This is absolutely side-splitting. Clever wit and a fine ear are on display here as we pick up vestiges of misheard, misappropriated, or parodied popular songs. We are awed by the ingenuity and attention, and are impressed by the sheer volume of these witticisms (Goldsmith chugs along for 800 lines). The sense of arrangement here is also keen, as Goldsmith mixes hilarity with a sense of infection or outbreak. Though, we must wonder why so much sampling is used, what's its effect is, and why must we endure it for 800 lines.

Part of the answer is that Goldsmith is reworking the relationship between poet and audience. The pleasure of reading this is discovering what he has sampled and has reworked. We take part in the game, and feel a certain way when we solve the puzzle. We experience the speaker's associative imagination, which is akin to the "automatic writing" of the surrealists. The speaker's mind shifts from The Who, to The Counting Crows, to The Beatles, to the Steve Miller Band, then to The Rolling Stones, and this is all very entertaining, but any sense of connection between them is avoided.

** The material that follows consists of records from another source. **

-- ==== Sys2Proof/Machine/Scrub.lean ====
section
/-! DEFINITION. The album scrub (R119, R120, R573). -/

namespace Sys2Proof.Machine

/-- READY stamps of all slots, by slot and number (R120). -/
def State.readyStamps (s : State) : List (Nat × Nat) :=
  (List.range 4).flatMap fun n => sortBy Prod.snd (((s.slotOf n).stamps.filter (·.st == 2)).map fun t => (n, t.num))

/-- SCRUB_POS of a slot and stamp (R153). -/
def scrubPos (p : Nat × Nat) : Nat := p.1 * 65536 + p.2

/-- The stamp whose turn it is: the next one after SCRUB_POS (R120). Where the scrub begins and how it goes round the READY stamps is Riluz's own
choice: by slot and then by number from the one after SCRUB_POS, so that after reset stamp 0 of slot 0 is the last one (DESIGN CHOICE, log 77). -/
def State.nextStamp (s : State) : Option (Nat × Nat) :=
  let l := s.readyStamps
  match l.find? fun p => decide (s.reg ALBUM.SCRUB_POS < scrubPos p) with
  | some p => some p
  | none => l.head?

/-- Device memory that a stamp lies in (R116). -/
def State.stampRegions (s : State) (t : Stamp) : List (Nat × Nat) := s.frameRegions t.frames (t.h * pitch t.w)

/-- The scrub of a stamp of slot `n` on unit `u`. -/
def State.scrubOf (s : State) (u n : Nat) (t : Stamp) : ScrubRun :=
  { unit := u, slot := n, job := (s.slotOf n).job, num := t.num, frames := s.stampRegions t, check := t.check }

/-- ALBUM_SCRUB_START: the scrub begins its next stamp on the unit that SCRUB.UNIT names, once the unit is free (R120, R573). -/
def State.scrubStart (s : State) : State :=
  let u := bits (s.reg ALBUM.SCRUB) 19 16
  if bit (s.reg ALBUM.SCRUB) 31 && s.enabled pCHK && s.chk.scrub.isNone && decide (u ≤ 8) && !s.chkBusy u &&
    !s.chkFailed u && !s.unitUnavailable u then
    match s.nextStamp.bind fun p => ((s.slotOf p.1).stampOf p.2).map fun t => (p.1, t) with
    | none => s
    | some (n, t) => { s with chk := { s.chk with scrub := some (s.scrubOf u n t), album := some u } }
  else s

/-- ALBUM_SCRUB_START (R120). -/
def execAlbumScrubStart (s : State) : Host.Outcome State Fault Refusal := .next (settle s s.scrubStart)

/-- One scan for each frame, chained (R120): the running value goes on from frame to frame, each scan ends as any other does (R570), and the last one
is compared with the kept value (R569). A frame whose read fails ends the scrub without a compare (R567). What the compare found. -/
def State.scrubScans (s : State) (x : ScrubRun) (run : Nat) (fs : List MemFault) : List (Nat × Nat) → Option Bool × State
  | [] => (none, s)
  | f :: rest =>
    let (bad, s) := s.scanReads f.1 f.2 fs
    match bad with
    | some a => (none, s.scanMemError x.unit f.1 f.2 a)
    | none =>
      let run := (s.readMem f.1 f.2).foldl (crcFold (crcPreset 1)) run
      let value := crcResult (crcPreset 1) run
      if rest.isEmpty then
        let same := value == x.check
        let s := s.setReg (CHK.STAT x.unit) (putBit (s.reg (CHK.STAT x.unit)) 27 same)
        (some same, s.scanEnd x.unit run value f.2 (if same then 0 else 2))
      else (s.scanEnd x.unit run value f.2 0).scrubScans x run fs rest

/-- The stamp that a scrub reads, while its job holds the slot. -/
def State.scrubStamp (s : State) (x : ScrubRun) : Option Stamp :=
  if (s.slotOf x.slot).job = x.job then (s.slotOf x.slot).stampOf x.num else none

/-- R120, R131: a mismatch marks the stamp BAD and lowers the damage line of its job. -/
def State.scrubFail (s : State) (n : Nat) (t : Stamp) : State :=
  let s := s.setSlot n fun x => { x with stamps := x.stamps.map fun q => if q.num == t.num then { q with st := 3 } else q }
  let x := s.slotOf n
  let s := ((s.error pALBUM E.ALBUM_SCRUB_FAIL [.f 4 x.job, .f 2 t.num]).bump ALBUM.SCRUB_FAILS 1).raise pALBUM 4
  s.lowerDamage n x.composed E.ALBUM_SCRUB_FAIL

/-- The outcome of a scrub's compare; a stamp that its job has taken along has none (R119, R120). -/
def State.scrubFound (s : State) (x : ScrubRun) : Option Bool → State
  | none => s
  | some true => s.bump ALBUM.SCRUBS 1
  | some false =>
    match s.scrubStamp x with
    | none => s
    | some t => s.scrubFail x.slot t

/-- ALBUM_SCRUB_DONE: the scrub of a stamp ends, once the album serves requests (R120, R500, R505, R567, R573). -/
def State.scrubDone (s : State) (mem : MemRep) : State :=
  match s.chk.scrub with
  | none => s
  | some x =>
    if s.served x.frames then
      let s : State := { s with chk := { s.chk with scrub := none } }
      let s := ((s.setReg ALBUM.SCRUB_POS (scrubPos (x.slot, x.num))).touch x.frames).memReport .checkUnit mCHK mem
      let (found, s) := s.scrubScans x (crcStart (crcPreset 1)) mem.faults x.frames
      s.scrubFound x found
    else s

/-- ALBUM_SCRUB_DONE (R120). -/
def execAlbumScrubDone (mem : MemRep) (s : State) : Host.Outcome State Fault Refusal := .next (settle s (s.scrubDone mem))

end Sys2Proof.Machine
end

Fierce juxtaposition, not fluidity, is the rule.

There is a rather illuminating discussion about flarf, poetry, and Sharon Mesmer's poem "I Accidentally Ate Some Chicken and Now I'm in Love with Harry Whittington" on the Poetry Foundation website, and it is very much worth the twenty-nine minutes.They sketch many of the dominant trends and ideas surrounding flarf, and somehow flarf manages to be "anti-poetic" and "super-poetic" at the same time. Well how can this be?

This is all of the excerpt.